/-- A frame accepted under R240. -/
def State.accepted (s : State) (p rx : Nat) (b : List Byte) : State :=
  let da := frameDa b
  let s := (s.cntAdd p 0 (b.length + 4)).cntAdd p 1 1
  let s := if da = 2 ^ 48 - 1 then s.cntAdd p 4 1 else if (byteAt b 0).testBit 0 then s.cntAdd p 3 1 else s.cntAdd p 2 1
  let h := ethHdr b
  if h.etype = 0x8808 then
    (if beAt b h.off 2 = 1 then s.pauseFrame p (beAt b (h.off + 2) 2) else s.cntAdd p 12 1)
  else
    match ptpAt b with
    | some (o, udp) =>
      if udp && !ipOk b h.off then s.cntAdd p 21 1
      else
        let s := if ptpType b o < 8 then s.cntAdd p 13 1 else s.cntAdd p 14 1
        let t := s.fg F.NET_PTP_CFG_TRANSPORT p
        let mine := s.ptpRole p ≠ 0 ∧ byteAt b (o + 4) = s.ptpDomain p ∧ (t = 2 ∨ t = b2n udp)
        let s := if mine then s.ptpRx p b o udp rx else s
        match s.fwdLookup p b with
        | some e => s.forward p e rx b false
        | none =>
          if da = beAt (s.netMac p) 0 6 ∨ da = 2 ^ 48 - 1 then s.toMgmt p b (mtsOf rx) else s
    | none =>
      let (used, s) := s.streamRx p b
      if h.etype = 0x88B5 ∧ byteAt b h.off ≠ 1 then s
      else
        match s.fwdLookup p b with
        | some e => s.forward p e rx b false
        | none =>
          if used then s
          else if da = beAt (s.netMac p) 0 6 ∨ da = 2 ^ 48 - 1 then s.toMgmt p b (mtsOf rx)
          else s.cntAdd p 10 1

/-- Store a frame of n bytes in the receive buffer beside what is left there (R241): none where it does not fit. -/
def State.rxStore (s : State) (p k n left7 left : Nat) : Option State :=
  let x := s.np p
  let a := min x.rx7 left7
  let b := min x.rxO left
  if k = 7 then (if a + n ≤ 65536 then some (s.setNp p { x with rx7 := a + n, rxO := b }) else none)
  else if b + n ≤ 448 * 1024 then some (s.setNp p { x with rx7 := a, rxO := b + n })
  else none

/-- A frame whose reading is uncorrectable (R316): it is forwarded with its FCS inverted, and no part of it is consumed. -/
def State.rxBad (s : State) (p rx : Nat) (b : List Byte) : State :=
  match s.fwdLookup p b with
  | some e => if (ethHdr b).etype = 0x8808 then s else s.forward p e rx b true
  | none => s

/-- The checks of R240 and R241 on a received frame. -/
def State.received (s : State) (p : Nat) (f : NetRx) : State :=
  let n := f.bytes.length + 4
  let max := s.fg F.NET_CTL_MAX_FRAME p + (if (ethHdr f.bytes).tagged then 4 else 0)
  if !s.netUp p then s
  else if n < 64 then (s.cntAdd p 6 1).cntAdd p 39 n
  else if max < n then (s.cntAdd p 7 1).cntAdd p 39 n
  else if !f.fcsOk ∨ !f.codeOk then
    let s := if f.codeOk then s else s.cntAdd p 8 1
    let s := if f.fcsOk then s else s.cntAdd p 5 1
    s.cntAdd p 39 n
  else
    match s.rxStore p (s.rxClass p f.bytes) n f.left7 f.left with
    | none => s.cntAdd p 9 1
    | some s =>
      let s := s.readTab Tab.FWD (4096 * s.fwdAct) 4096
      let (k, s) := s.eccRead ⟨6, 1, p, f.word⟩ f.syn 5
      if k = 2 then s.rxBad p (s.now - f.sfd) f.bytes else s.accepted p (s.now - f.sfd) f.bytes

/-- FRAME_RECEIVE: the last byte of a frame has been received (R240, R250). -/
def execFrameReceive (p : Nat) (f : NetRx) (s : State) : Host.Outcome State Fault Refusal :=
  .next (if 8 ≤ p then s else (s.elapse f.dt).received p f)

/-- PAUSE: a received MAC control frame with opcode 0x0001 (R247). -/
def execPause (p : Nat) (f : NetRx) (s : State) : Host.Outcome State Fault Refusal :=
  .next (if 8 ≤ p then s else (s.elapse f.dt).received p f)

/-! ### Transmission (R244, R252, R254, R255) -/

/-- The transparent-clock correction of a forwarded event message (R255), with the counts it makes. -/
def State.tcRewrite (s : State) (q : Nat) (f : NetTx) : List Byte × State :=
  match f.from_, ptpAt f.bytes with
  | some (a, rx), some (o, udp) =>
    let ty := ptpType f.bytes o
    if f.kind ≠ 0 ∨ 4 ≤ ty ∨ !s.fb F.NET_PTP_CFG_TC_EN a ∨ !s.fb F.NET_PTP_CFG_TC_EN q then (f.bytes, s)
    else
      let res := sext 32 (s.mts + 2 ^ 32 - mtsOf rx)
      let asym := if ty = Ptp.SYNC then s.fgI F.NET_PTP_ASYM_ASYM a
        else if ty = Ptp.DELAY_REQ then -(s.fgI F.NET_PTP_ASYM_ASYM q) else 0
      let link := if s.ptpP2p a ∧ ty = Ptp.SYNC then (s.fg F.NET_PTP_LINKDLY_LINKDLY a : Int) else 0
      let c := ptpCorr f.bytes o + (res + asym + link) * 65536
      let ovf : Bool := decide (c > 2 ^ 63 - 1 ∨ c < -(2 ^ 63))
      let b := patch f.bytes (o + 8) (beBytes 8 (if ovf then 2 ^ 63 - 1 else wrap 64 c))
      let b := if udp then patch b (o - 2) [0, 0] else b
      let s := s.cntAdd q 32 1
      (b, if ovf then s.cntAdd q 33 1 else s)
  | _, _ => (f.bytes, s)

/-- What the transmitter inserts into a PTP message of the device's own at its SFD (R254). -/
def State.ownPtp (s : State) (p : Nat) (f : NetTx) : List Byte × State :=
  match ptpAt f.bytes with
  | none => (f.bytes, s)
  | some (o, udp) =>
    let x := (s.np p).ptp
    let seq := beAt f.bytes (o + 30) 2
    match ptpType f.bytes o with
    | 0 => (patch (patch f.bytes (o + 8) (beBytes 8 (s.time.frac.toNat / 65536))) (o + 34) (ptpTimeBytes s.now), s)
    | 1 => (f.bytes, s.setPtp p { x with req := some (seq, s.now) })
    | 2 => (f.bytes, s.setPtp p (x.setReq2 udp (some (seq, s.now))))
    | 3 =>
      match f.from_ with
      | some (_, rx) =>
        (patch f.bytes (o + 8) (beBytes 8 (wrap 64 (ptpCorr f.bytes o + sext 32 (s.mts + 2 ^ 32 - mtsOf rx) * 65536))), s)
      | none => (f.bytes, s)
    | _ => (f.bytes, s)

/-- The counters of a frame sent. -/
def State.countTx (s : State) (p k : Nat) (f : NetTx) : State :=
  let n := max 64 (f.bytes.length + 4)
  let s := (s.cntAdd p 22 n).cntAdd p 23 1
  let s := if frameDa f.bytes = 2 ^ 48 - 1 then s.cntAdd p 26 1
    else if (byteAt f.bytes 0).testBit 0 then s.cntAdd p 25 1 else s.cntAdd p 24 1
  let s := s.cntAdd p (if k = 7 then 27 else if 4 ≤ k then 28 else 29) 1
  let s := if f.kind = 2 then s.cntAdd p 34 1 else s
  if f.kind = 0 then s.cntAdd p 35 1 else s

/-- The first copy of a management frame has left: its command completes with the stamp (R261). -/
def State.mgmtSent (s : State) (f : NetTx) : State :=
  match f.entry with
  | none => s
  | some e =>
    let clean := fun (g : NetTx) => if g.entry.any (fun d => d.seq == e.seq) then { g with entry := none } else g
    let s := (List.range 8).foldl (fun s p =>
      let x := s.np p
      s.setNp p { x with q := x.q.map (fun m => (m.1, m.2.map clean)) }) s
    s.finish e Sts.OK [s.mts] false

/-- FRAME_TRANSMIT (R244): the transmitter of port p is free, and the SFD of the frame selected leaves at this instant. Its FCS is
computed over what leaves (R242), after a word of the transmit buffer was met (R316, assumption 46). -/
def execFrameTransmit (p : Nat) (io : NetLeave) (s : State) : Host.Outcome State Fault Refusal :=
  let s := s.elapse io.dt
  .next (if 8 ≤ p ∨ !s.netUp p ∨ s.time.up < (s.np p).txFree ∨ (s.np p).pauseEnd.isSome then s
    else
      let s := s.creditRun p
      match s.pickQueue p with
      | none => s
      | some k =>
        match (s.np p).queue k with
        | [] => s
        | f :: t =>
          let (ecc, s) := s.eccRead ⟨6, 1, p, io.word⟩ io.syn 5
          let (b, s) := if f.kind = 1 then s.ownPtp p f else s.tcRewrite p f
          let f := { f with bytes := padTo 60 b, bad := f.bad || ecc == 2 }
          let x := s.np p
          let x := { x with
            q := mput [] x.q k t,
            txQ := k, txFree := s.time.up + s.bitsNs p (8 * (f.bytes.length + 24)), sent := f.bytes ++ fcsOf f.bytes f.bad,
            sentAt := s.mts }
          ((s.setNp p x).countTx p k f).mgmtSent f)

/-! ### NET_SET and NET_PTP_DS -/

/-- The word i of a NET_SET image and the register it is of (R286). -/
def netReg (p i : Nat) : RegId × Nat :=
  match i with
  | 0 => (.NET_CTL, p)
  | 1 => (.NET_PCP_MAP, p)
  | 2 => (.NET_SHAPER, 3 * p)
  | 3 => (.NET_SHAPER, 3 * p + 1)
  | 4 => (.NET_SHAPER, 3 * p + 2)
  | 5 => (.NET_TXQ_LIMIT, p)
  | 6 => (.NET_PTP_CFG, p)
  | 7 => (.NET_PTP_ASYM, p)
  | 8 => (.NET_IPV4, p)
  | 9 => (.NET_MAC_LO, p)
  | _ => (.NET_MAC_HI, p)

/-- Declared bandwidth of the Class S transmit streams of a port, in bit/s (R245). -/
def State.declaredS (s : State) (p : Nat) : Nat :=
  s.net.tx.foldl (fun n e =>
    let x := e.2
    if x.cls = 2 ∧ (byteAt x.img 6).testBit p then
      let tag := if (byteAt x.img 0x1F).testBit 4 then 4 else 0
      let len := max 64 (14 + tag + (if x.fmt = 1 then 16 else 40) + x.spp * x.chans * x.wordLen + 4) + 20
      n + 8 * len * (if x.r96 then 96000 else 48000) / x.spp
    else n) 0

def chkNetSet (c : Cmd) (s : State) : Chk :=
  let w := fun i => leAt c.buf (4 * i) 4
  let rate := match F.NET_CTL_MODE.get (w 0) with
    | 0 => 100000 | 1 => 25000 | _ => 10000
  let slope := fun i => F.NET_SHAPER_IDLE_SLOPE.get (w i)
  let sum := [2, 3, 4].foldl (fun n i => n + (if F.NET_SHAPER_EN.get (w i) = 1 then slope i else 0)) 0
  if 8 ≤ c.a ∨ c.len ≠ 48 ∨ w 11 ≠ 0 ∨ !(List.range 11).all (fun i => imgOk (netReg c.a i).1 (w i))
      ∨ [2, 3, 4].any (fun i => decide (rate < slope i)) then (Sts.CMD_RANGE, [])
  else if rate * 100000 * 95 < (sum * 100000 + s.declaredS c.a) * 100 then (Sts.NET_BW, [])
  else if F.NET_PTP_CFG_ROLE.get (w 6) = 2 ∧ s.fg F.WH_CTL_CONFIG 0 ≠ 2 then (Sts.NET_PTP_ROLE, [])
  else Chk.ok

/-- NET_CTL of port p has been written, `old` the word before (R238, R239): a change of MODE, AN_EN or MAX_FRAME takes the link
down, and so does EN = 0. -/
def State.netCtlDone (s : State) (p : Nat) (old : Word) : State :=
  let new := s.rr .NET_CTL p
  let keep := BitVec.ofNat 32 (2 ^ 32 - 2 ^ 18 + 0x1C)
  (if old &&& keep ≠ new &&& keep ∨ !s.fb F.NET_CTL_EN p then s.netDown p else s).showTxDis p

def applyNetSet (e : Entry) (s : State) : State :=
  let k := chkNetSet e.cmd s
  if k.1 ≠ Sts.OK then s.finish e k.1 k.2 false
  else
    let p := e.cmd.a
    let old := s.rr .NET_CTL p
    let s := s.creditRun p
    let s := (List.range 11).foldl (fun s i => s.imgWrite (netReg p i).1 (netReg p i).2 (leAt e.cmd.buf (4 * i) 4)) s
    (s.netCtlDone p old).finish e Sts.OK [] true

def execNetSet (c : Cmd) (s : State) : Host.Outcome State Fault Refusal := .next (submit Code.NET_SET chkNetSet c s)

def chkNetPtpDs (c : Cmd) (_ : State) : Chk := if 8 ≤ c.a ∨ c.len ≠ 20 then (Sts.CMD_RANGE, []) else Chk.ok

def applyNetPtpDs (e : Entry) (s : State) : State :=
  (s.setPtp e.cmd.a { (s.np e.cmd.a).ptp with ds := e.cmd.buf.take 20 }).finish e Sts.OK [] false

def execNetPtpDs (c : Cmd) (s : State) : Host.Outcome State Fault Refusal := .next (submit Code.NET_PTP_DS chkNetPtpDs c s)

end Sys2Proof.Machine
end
□ □ □
## About this exercise
Begin at the line above that has "(b, if ovf then s.cntAdd q 33 1 else s)" and stop after the line that has "match f.from_ with", copying each line exactly and adding nothing else.

## Your solution
      (b, if ovf then s.cntAdd q 33 1 else s)
  | _, _ => (f.bytes, s)

/-- What the transmitter inserts into a PTP message of the device's own at its SFD (R254). -/
def State.ownPtp (s : State) (p : Nat) (f : NetTx) : List Byte × State :=
  match ptpAt f.bytes with
  | none => (f.bytes, s)
  | some (o, udp) =>
    let x := (s.np p).ptp
    let seq := beAt f.bytes (o + 30) 2
    match ptpType f.bytes o with
    | 0 => (patch (patch f.bytes (o + 8) (beBytes 8 (s.time.frac.toNat / 65536))) (o + 34) (ptpTimeBytes s.now), s)
    | 1 => (f.bytes, s.setPtp p { x with req := some (seq, s.now) })
    | 2 => (f.bytes, s.setPtp p (x.setReq2 udp (some (seq, s.now))))
    | 3 =>
      match f.from_ with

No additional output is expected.